Prompt
Only the lines that hold "unit" should be in the answer, each copied from the data below.

(Saved data entries)

@[simp] theorem State.request_pending (s : State) (b : Block) (ws : List OwnWrite) : (s.request b ws).pending = s.pending := by
  unfold State.request; split <;> rfl
@[simp] theorem State.request_reads (s : State) (b : Block) (ws : List OwnWrite) : (s.request b ws).reads = s.reads := by
  unfold State.request; split <;> rfl
@[simp] theorem State.request_answer (s : State) (b : Block) (ws : List OwnWrite) : (s.request b ws).answer = s.answer := by
  unfold State.request; split <;> rfl
@[simp] theorem State.request_now (s : State) (b : Block) (ws : List OwnWrite) : (s.request b ws).now = s.now := by
  unfold State.request; split <;> rfl
@[simp] theorem State.request_mem (s : State) (b : Block) (ws : List OwnWrite) : (s.request b ws).mem = s.mem := by
  unfold State.request; split <;> rfl
@[simp] theorem State.request_held (s : State) (b : Block) (ws : List OwnWrite) : (s.request b ws).held = s.held := by
  unfold State.request; split <;> rfl
@[simp] theorem State.request_csu (s : State) (b : Block) (ws : List OwnWrite) : (s.request b ws).csu = s.csu := by
  unfold State.request; split <;> rfl
@[simp] theorem State.request_fsu (s : State) (b : Block) (ws : List OwnWrite) : (s.request b ws).fsu = s.fsu := by
  unfold State.request; split <;> rfl
@[simp] theorem State.request_asu (s : State) (b : Block) (ws : List OwnWrite) : (s.request b ws).asu = s.asu := by
  unfold State.request; split <;> rfl
@[simp] theorem State.request_tcu (s : State) (b : Block) (ws : List OwnWrite) : (s.request b ws).tcu = s.tcu := by
  unfold State.request; split <;> rfl
@[simp] theorem State.request_flu (s : State) (b : Block) (ws : List OwnWrite) : (s.request b ws).flu = s.flu := by
  unfold State.request; split <;> rfl
@[simp] theorem State.request_anu (s : State) (b : Block) (ws : List OwnWrite) : (s.request b ws).anu = s.anu := by
  unfold State.request; split <;> rfl
@[simp] theorem State.request_mwq (s : State) (b : Block) (ws : List OwnWrite) : (s.request b ws).mwq = s.mwq := by
  unfold State.request; split <;> rfl
@[simp] theorem State.request_rpu (s : State) (b : Block) (ws : List OwnWrite) : (s.request b ws).rpu = s.rpu := by
  unfold State.request; split <;> rfl

@[simp] theorem State.setMem_pending (s : State) (a : Addr) (w : Word) : (s.setMem a w).pending = s.pending := rfl
@[simp] theorem State.setMem_reads (s : State) (a : Addr) (w : Word) : (s.setMem a w).reads = s.reads := rfl
@[simp] theorem State.setMem_answer (s : State) (a : Addr) (w : Word) : (s.setMem a w).answer = s.answer := rfl
@[simp] theorem State.setMem_inFlight (s : State) (a : Addr) (w : Word) : (s.setMem a w).inFlight = s.inFlight := rfl
@[simp] theorem State.setMem_now (s : State) (a : Addr) (w : Word) : (s.setMem a w).now = s.now := rfl
@[simp] theorem State.setMem_held (s : State) (a : Addr) (w : Word) : (s.setMem a w).held = s.held := rfl
@[simp] theorem State.setMem_csu (s : State) (a : Addr) (w : Word) : (s.setMem a w).csu = s.csu := rfl
@[simp] theorem State.setMem_fsu (s : State) (a : Addr) (w : Word) : (s.setMem a w).fsu = s.fsu := rfl
@[simp] theorem State.setMem_asu (s : State) (a : Addr) (w : Word) : (s.setMem a w).asu = s.asu := rfl
@[simp] theorem State.setMem_tcu (s : State) (a : Addr) (w : Word) : (s.setMem a w).tcu = s.tcu := rfl
@[simp] theorem State.setMem_flu (s : State) (a : Addr) (w : Word) : (s.setMem a w).flu = s.flu := rfl
@[simp] theorem State.setMem_anu (s : State) (a : Addr) (w : Word) : (s.setMem a w).anu = s.anu := rfl
@[simp] theorem State.setMem_mwq (s : State) (a : Addr) (w : Word) : (s.setMem a w).mwq = s.mwq := rfl
@[simp] theorem State.setMem_rpu (s : State) (a : Addr) (w : Word) : (s.setMem a w).rpu = s.rpu := rfl

@[simp] theorem State.noteMemory_pending (s : State) (a : Addr) (w : Word) : (s.noteMemory a w).pending = s.pending := by
  unfold State.noteMemory; split <;> rfl
@[simp] theorem State.noteMemory_reads (s : State) (a : Addr) (w : Word) : (s.noteMemory a w).reads = s.reads := by
  unfold State.noteMemory; split <;> rfl
@[simp] theorem State.noteMemory_answer (s : State) (a : Addr) (w : Word) : (s.noteMemory a w).answer = s.answer := by
  unfold State.noteMemory; split <;> rfl
@[simp] theorem State.noteMemory_inFlight (s : State) (a : Addr) (w : Word) : (s.noteMemory a w).inFlight = s.inFlight := by
  unfold State.noteMemory; split <;> rfl
@[simp] theorem State.noteMemory_now (s : State) (a : Addr) (w : Word) : (s.noteMemory a w).now = s.now := by
  unfold State.noteMemory; split <;> rfl
@[simp] theorem State.noteMemory_mem (s : State) (a : Addr) (w : Word) : (s.noteMemory a w).mem = s.mem := by
  unfold State.noteMemory; split <;> rfl
@[simp] theorem State.noteMemory_held (s : State) (a : Addr) (w : Word) : (s.noteMemory a w).held = s.held := by
  unfold State.noteMemory; split <;> rfl
@[simp] theorem State.noteMemory_csu (s : State) (a : Addr) (w : Word) : (s.noteMemory a w).csu = s.csu := by
  unfold State.noteMemory; split <;> rfl
@[simp] theorem State.noteMemory_fsu (s : State) (a : Addr) (w : Word) : (s.noteMemory a w).fsu = s.fsu := by
  unfold State.noteMemory; split <;> rfl
@[simp] theorem State.noteMemory_asu (s : State) (a : Addr) (w : Word) : (s.noteMemory a w).asu = s.asu := by
  unfold State.noteMemory; split <;> rfl
@[simp] theorem State.noteMemory_tcu (s : State) (a : Addr) (w : Word) : (s.noteMemory a w).tcu = s.tcu := by
  unfold State.noteMemory; split <;> rfl
@[simp] theorem State.noteMemory_flu (s : State) (a : Addr) (w : Word) : (s.noteMemory a w).flu = s.flu := by
  unfold State.noteMemory; split <;> rfl
@[simp] theorem State.noteMemory_anu (s : State) (a : Addr) (w : Word) : (s.noteMemory a w).anu = s.anu := by
  unfold State.noteMemory; split <;> rfl
@[simp] theorem State.noteMemory_rpu (s : State) (a : Addr) (w : Word) : (s.noteMemory a w).rpu = s.rpu := by
  unfold State.noteMemory; split <;> rfl

@[simp] theorem State.rederive_pending (s : State) : (s.rederive).pending = s.pending := by
  unfold State.rederive; dsimp only; split <;> rfl
@[simp] theorem State.rederive_reads (s : State) : (s.rederive).reads = s.reads := by
  unfold State.rederive; dsimp only; split <;> rfl
@[simp] theorem State.rederive_answer (s : State) : (s.rederive).answer = s.answer := by
  unfold State.rederive; dsimp only; split <;> rfl
@[simp] theorem State.rederive_inFlight (s : State) : (s.rederive).inFlight = s.inFlight := by
  unfold State.rederive; dsimp only; split <;> rfl
@[simp] theorem State.rederive_now (s : State) : (s.rederive).now = s.now := by
  unfold State.rederive; dsimp only; split <;> rfl
@[simp] theorem State.rederive_mem (s : State) : (s.rederive).mem = s.mem := by
  unfold State.rederive; dsimp only; split <;> rfl
@[simp] theorem State.rederive_held (s : State) : (s.rederive).held = s.held := by
  unfold State.rederive; dsimp only; split <;> rfl
@[simp] theorem State.rederive_csu (s : State) : (s.rederive).csu = s.csu := by
  unfold State.rederive; dsimp only; split <;> rfl
@[simp] theorem State.rederive_fsu (s : State) : (s.rederive).fsu = s.fsu := by
  unfold State.rederive; dsimp only; split <;> rfl
@[simp] theorem State.rederive_asu (s : State) : (s.rederive).asu = s.asu := by
  unfold State.rederive; dsimp only; split <;> rfl
@[simp] theorem State.rederive_tcu (s : State) : (s.rederive).tcu = s.tcu := by
  unfold State.rederive; dsimp only; split <;> rfl
@[simp] theorem State.rederive_flu (s : State) : (s.rederive).flu = s.flu := by
  unfold State.rederive; dsimp only; split <;> rfl
@[simp] theorem State.rederive_anu (s : State) : (s.rederive).anu = s.anu := by
  unfold State.rederive; dsimp only; split <;> rfl
@[simp] theorem State.rederive_rpu (s : State) : (s.rederive).rpu = s.rpu := by
  unfold State.rederive; dsimp only; split <;> rfl

@[simp] theorem State.noticeDrain_pending (s : State) : (s.noticeDrain).pending = s.pending := by
  unfold State.noticeDrain; split <;> rfl
@[simp] theorem State.noticeDrain_reads (s : State) : (s.noticeDrain).reads = s.reads := by
  unfold State.noticeDrain; split <;> rfl
@[simp] theorem State.noticeDrain_answer (s : State) : (s.noticeDrain).answer = s.answer := by
  unfold State.noticeDrain; split <;> rfl
@[simp] theorem State.noticeDrain_now (s : State) : (s.noticeDrain).now = s.now := by
  unfold State.noticeDrain; split <;> rfl
@[simp] theorem State.noticeDrain_mem (s : State) : (s.noticeDrain).mem = s.mem := by
  unfold State.noticeDrain; split <;> rfl
@[simp] theorem State.noticeDrain_held (s : State) : (s.noticeDrain).held = s.held := by
  unfold State.noticeDrain; split <;> rfl
@[simp] theorem State.noticeDrain_csu (s : State) : (s.noticeDrain).csu = s.csu := by
  unfold State.noticeDrain; split <;> rfl
@[simp] theorem State.noticeDrain_fsu (s : State) : (s.noticeDrain).fsu = s.fsu := by
  unfold State.noticeDrain; split <;> rfl
@[simp] theorem State.noticeDrain_asu (s : State) : (s.noticeDrain).asu = s.asu := by
  unfold State.noticeDrain; split <;> rfl
@[simp] theorem State.noticeDrain_tcu (s : State) : (s.noticeDrain).tcu = s.tcu := by
  unfold State.noticeDrain; split <;> rfl
@[simp] theorem State.noticeDrain_flu (s : State) : (s.noticeDrain).flu = s.flu := by
  unfold State.noticeDrain; split <;> rfl
@[simp] theorem State.noticeDrain_anu (s : State) : (s.noticeDrain).anu = s.anu := by
  unfold State.noticeDrain; split <;> rfl
@[simp] theorem State.noticeDrain_rpu (s : State) : (s.noticeDrain).rpu = s.rpu := by
  unfold State.noticeDrain; split <;> rfl
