-- ==== Sys2Proof/Laws/Blocks.lean ====
section
/-! SUPPORT. What each operation of a block leaves unchanged: one lemma for each field of State it does not write. -/

namespace Sys2Proof.Machine

/-! ## Operations of the axle speed unit -/

@[simp] theorem State.handPublished_pending (s : State) : (s.handPublished).pending = s.pending := rfl
@[simp] theorem State.handPublished_reads (s : State) : (s.handPublished).reads = s.reads := rfl
@[simp] theorem State.handPublished_answer (s : State) : (s.handPublished).answer = s.answer := rfl
@[simp] theorem State.handPublished_now (s : State) : (s.handPublished).now = s.now := rfl
@[simp] theorem State.handPublished_mem (s : State) : (s.handPublished).mem = s.mem := rfl
@[simp] theorem State.handPublished_held (s : State) : (s.handPublished).held = s.held := rfl
@[simp] theorem State.handPublished_csu (s : State) : (s.handPublished).csu = s.csu := rfl
@[simp] theorem State.handPublished_fsu (s : State) : (s.handPublished).fsu = s.fsu := rfl
@[simp] theorem State.handPublished_asu (s : State) : (s.handPublished).asu = s.asu := rfl
@[simp] theorem State.handPublished_tcu (s : State) : (s.handPublished).tcu = s.tcu := rfl
@[simp] theorem State.handPublished_flu (s : State) : (s.handPublished).flu = s.flu := rfl
@[simp] theorem State.handPublished_anu (s : State) : (s.handPublished).anu = s.anu := rfl
@[simp] theorem State.handPublished_mwq (s : State) : (s.handPublished).mwq = s.mwq := rfl
@[simp] theorem State.handPublished_rpu (s : State) : (s.handPublished).rpu = s.rpu := rfl

@[simp] theorem State.completeWindow_pending (s : State) (brk : Bool) : (s.completeWindow brk).pending = s.pending := by
  simp [State.completeWindow]
@[simp] theorem State.completeWindow_reads (s : State) (brk : Bool) : (s.completeWindow brk).reads = s.reads := by
  simp [State.completeWindow]
@[simp] theorem State.completeWindow_answer (s : State) (brk : Bool) : (s.completeWindow brk).answer = s.answer := by
  simp [State.completeWindow]
@[simp] theorem State.completeWindow_now (s : State) (brk : Bool) : (s.completeWindow brk).now = s.now := by
  simp [State.completeWindow]
@[simp] theorem State.completeWindow_mem (s : State) (brk : Bool) : (s.completeWindow brk).mem = s.mem := by
  simp [State.completeWindow]
@[simp] theorem State.completeWindow_held (s : State) (brk : Bool) : (s.completeWindow brk).held = s.held := by
  simp [State.completeWindow]
@[simp] theorem State.completeWindow_csu (s : State) (brk : Bool) : (s.completeWindow brk).csu = s.csu := by
  simp [State.completeWindow]
@[simp] theorem State.completeWindow_fsu (s : State) (brk : Bool) : (s.completeWindow brk).fsu = s.fsu := by
  simp [State.completeWindow]
@[simp] theorem State.completeWindow_tcu (s : State) (brk : Bool) : (s.completeWindow brk).tcu = s.tcu := by
  simp [State.completeWindow]
@[simp] theorem State.completeWindow_flu (s : State) (brk : Bool) : (s.completeWindow brk).flu = s.flu := by
  simp [State.completeWindow]
@[simp] theorem State.completeWindow_anu (s : State) (brk : Bool) : (s.completeWindow brk).anu = s.anu := by
  simp [State.completeWindow]
@[simp] theorem State.completeWindow_mwq (s : State) (brk : Bool) : (s.completeWindow brk).mwq = s.mwq := by
  simp [State.completeWindow]
@[simp] theorem State.completeWindow_rpu (s : State) (brk : Bool) : (s.completeWindow brk).rpu = s.rpu := by
  simp [State.completeWindow]

@[simp] theorem State.asuEntry_pending (s : State) : (s.asuEntry).pending = s.pending := by
  simp [State.asuEntry]
@[simp] theorem State.asuEntry_reads (s : State) : (s.asuEntry).reads = s.reads := by
  simp [State.asuEntry]
@[simp] theorem State.asuEntry_answer (s : State) : (s.asuEntry).answer = s.answer := by
  simp [State.asuEntry]
@[simp] theorem State.asuEntry_now (s : State) : (s.asuEntry).now = s.now := by
  simp [State.asuEntry]
@[simp] theorem State.asuEntry_mem (s : State) : (s.asuEntry).mem = s.mem := by
  simp [State.asuEntry]
@[simp] theorem State.asuEntry_held (s : State) : (s.asuEntry).held = s.held := by
  simp [State.asuEntry]
@[simp] theorem State.asuEntry_csu (s : State) : (s.asuEntry).csu = s.csu := by
  simp [State.asuEntry]
@[simp] theorem State.asuEntry_fsu (s : State) : (s.asuEntry).fsu = s.fsu := by
  simp [State.asuEntry]
@[simp] theorem State.asuEntry_tcu (s : State) : (s.asuEntry).tcu = s.tcu := by
  simp [State.asuEntry]
@[simp] theorem State.asuEntry_flu (s : State) : (s.asuEntry).flu = s.flu := by
  simp [State.asuEntry]
@[simp] theorem State.asuEntry_anu (s : State) : (s.asuEntry).anu = s.anu := by
  simp [State.asuEntry]
@[simp] theorem State.asuEntry_mwq (s : State) : (s.asuEntry).mwq = s.mwq := by
  simp [State.asuEntry]
@[simp] theorem State.asuEntry_rpu (s : State) : (s.asuEntry).rpu = s.rpu := by
  simp [State.asuEntry]

/-! ## Operations of the fault list unit -/

@[simp] theorem State.applyFlu_pending (s : State) (e : FluEffect) : (s.applyFlu e).pending = s.pending := by
  unfold State.applyFlu; dsimp only; (repeat' split) <;> simp
@[simp] theorem State.applyFlu_reads (s : State) (e : FluEffect) : (s.applyFlu e).reads = s.reads := by
  unfold State.applyFlu; dsimp only; (repeat' split) <;> simp
@[simp] theorem State.applyFlu_answer (s : State) (e : FluEffect) : (s.applyFlu e).answer = s.answer := by
  unfold State.applyFlu; dsimp only; (repeat' split) <;> simp
@[simp] theorem State.applyFlu_now (s : State) (e : FluEffect) : (s.applyFlu e).now = s.now := by
  unfold State.applyFlu; dsimp only; (repeat' split) <;> simp
@[simp] theorem State.applyFlu_mem (s : State) (e : FluEffect) : (s.applyFlu e).mem = s.mem := by
  unfold State.applyFlu; dsimp only; (repeat' split) <;> simp
@[simp] theorem State.applyFlu_held (s : State) (e : FluEffect) : (s.applyFlu e).held = s.held := by
  unfold State.applyFlu; dsimp only; (repeat' split) <;> simp
@[simp] theorem State.applyFlu_csu (s : State) (e : FluEffect) : (s.applyFlu e).csu = s.csu := by
  unfold State.applyFlu; dsimp only; (repeat' split) <;> simp
@[simp] theorem State.applyFlu_fsu (s : State) (e : FluEffect) : (s.applyFlu e).fsu = s.fsu := by
  unfold State.applyFlu; dsimp only; (repeat' split) <;> simp
@[simp] theorem State.applyFlu_asu (s : State) (e : FluEffect) : (s.applyFlu e).asu = s.asu := by
  unfold State.applyFlu; dsimp only; (repeat' split) <;> simp
@[simp] theorem State.applyFlu_tcu (s : State) (e : FluEffect) : (s.applyFlu e).tcu = s.tcu := by
  unfold State.applyFlu; dsimp only; (repeat' split) <;> simp
@[simp] theorem State.applyFlu_anu (s : State) (e : FluEffect) : (s.applyFlu e).anu = s.anu := by
  unfold State.applyFlu; dsimp only; (repeat' split) <;> simp
@[simp] theorem State.applyFlu_mwq (s : State) (e : FluEffect) : (s.applyFlu e).mwq = s.mwq := by
  unfold State.applyFlu; dsimp only; (repeat' split) <;> simp
@[simp] theorem State.applyFlu_rpu (s : State) (e : FluEffect) : (s.applyFlu e).rpu = s.rpu := by
  unfold State.applyFlu; dsimp only; (repeat' split) <;> simp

Task solution
/-! ## Operations of the axle speed unit -/
/-! ## Operations of the fault list unit -/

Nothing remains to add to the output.